*** TASK INPUTS Section Begins ***
-- ==== Sys2Proof/Config.lean ====
section
/-! DEFINITION. Config: the quantities the part fixes (00_scope.md, Principal Quantities) and the one value the manual
leaves open, the keyed code of R8. -/

namespace Sys2Proof.Config

/-- FREE VALUE (log 1). The keyed code of R8, "a fixed function of the 128-bit key and of bytes 0 to 20 of the token
record as received"; the manual does not describe it, so nothing here says what it computes. -/
opaque keyedCode (siteKey : BitVec 128) (fields : BitVec 168) : BitVec 64

/-- Places of the Claim Table (R17). -/
abbrev tablePlaces : Nat := 256

/-- Capacity of the protocol transmit queue (R47). -/
abbrev protocolCapacity : Nat := 12

/-- Capacity of the service transmit queue (R47). -/
abbrev serviceCapacity : Nat := 4

/-- The veto count at which a further veto drops the frame (R44). -/
abbrev lastVetoCount : Nat := 7

/-- Records the objection set holds (R57, R68). -/
abbrev objectionCap : Nat := 5

/-- Entries one DUMP carries at most (R84). -/
abbrev dumpEntries : Nat := 4

/-- The intake timer, in ms (R94). -/
abbrev intakeMs : Nat := 250

/-- The second interval, in ms (R11). -/
abbrev secondMs : Nat := 1000

/-- Answers to second presentations the tap transmit list holds (R93). -/
abbrev secondAnswers : Nat := 3

/-- Bike-tag read attempts (R118). -/
abbrev tagAttempts : Nat := 3

/-- The home seek limit, in bolt steps (R138). -/
abbrev homeSeek : Nat := 96

/-- The limit of the calibration opening (R117). -/
abbrev openingLimit : Nat := 255

/-- Slots of the Rental Record Store (R147). -/
abbrev storeSlots : Nat := 1024

/-- Records a bay's pending list holds (R147, R119). -/
abbrev pendingCap : Nat := 2

/-- Entries of the Attention Queue (R160). -/
abbrev attentionCap : Nat := 16

/-- The greatest repeat count (R160). -/
abbrev repeatMax : Nat := 255

/-- Records of the action delay list (R170). -/
abbrev delayCap : Nat := 4

/-- Bytes of the configuration record (R186). -/
abbrev recordBytes : Nat := 438

/-- The greatest stamp (R12, R24). -/
abbrev stampMax : Nat := 4294967295

end Sys2Proof.Config
end

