-- ==== Sys2Proof/Machine/Attention.lean ====
section
/-! DEFINITION. Attention: raising codes, the waiting set and NOTICE offers (R160 to R165). -/

namespace Sys2Proof.Machine

/-- A repeat counted (R161): it stays at 255. -/
def Attention.again (a : Attention) : Attention := { a with count := min Config.repeatMax (a.count + 1) }

/-- The queue replaced. -/
def State.setEntries (s : State) (q : List QueuedAttention) : State := s.setAq { s.aq with queue := q }

/-- R163: every condition of a NOTICE offer but the oldest entry's presence. -/
def State.offersNotice (s : State) : Bool :=
  s.mode.working && s.cfg.notices && !s.aq.hush && !holdsKind .notice s.rlc.service

/-- R163: a NOTICE offer is tested, and made when its conditions hold. -/
def State.offerNotice (s : State) : State :=
  match s.aq.queue with
  | [] => s
  | e :: rest =>
    if s.offersNotice && s.serviceRoom then (s.queueService (.notice e.att)).setEntries ({ e with noticed := true } :: rest)
    else s

/-- An entry is placed at the queue's tail, and an offer is tested (R161, R162, R163). -/
def State.enterAttention (s : State) (a : Attention) : State := (s.setEntries (s.aq.queue ++ [⟨a, false⟩])).offerNotice

/-- R161: a code is raised on a source. Nothing is recorded through STARTING and CONFIG-FAULT (R160). -/
def State.raise (s : State) (src : Source) (code : Code) : State :=
  if !s.mode.working || s.masked src then s
  else if s.aq.queue.any (fun e => e.att.isPair src code) then
    s.setEntries (s.aq.queue.map (fun e => if e.att.isPair src code then { e with att := e.att.again } else e))
  else if s.aq.waiting.any (fun a => a.isPair src code) then
    s.setAq { s.aq with waiting := s.aq.waiting.map (fun a => if a.isPair src code then a.again else a) }
  else if s.aq.queue.length < Config.attentionCap then s.enterAttention ⟨src, code, s.ssu.stamp, 1⟩
  else s.setAq { s.aq with waiting := s.aq.waiting ++ [⟨src, code, s.ssu.stamp, 1⟩] }

/-- R162: the highest waiting record, the one made first among equals. -/
def highest : List Attention → Option Attention
  | [] => none
  | a :: rest =>
    match highest rest with
    | some b => if b.above a then some b else some a
    | none => some a

/-- R162: the highest waiting record enters the queue, once an entry has left it. -/
def State.promote (s : State) : State :=
  if s.aq.queue.length < Config.attentionCap then
    match highest s.aq.waiting with
    | some a =>
      (s.setAq { s.aq with waiting := s.aq.waiting.filter (fun w => !w.isPair a.source a.code) }).enterAttention a
    | none => s
  else s

/-- R164: at a NOTICE's echo the marked entry, if there is one, leaves; then a fresh offer is tested. -/
def State.noticeSent (s : State) : State :=
  if s.aq.queue.any (fun e => e.noticed) then
    ((s.setEntries (s.aq.queue.filter (fun e => !e.noticed))).promote).offerNotice
  else s.offerNotice

/-- The noticed marks cleared (R160, R164). -/
def State.clearNoticed (s : State) : State := s.setEntries (s.aq.queue.map (fun e => { e with noticed := false }))

/-- R167: the oldest entry leaves at the echo of the STATUS-REPLY that carried it. -/
def State.takeOldest (s : State) : State := ((s.setEntries s.aq.queue.tail).promote).offerNotice

end Sys2Proof.Machine
end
*** TASK INPUTS Section Ends ***
§ **WHAT TO PRODUCE**
Within the listing above, find every line containing the string "Records" and return it.

§ **SOLUTION TO THIS EXERCISE**
/-- Records the objection set holds (R57, R68). -/
/-- Records a bay's pending list holds (R147, R119). -/
/-- Records of the action delay list (R170). -/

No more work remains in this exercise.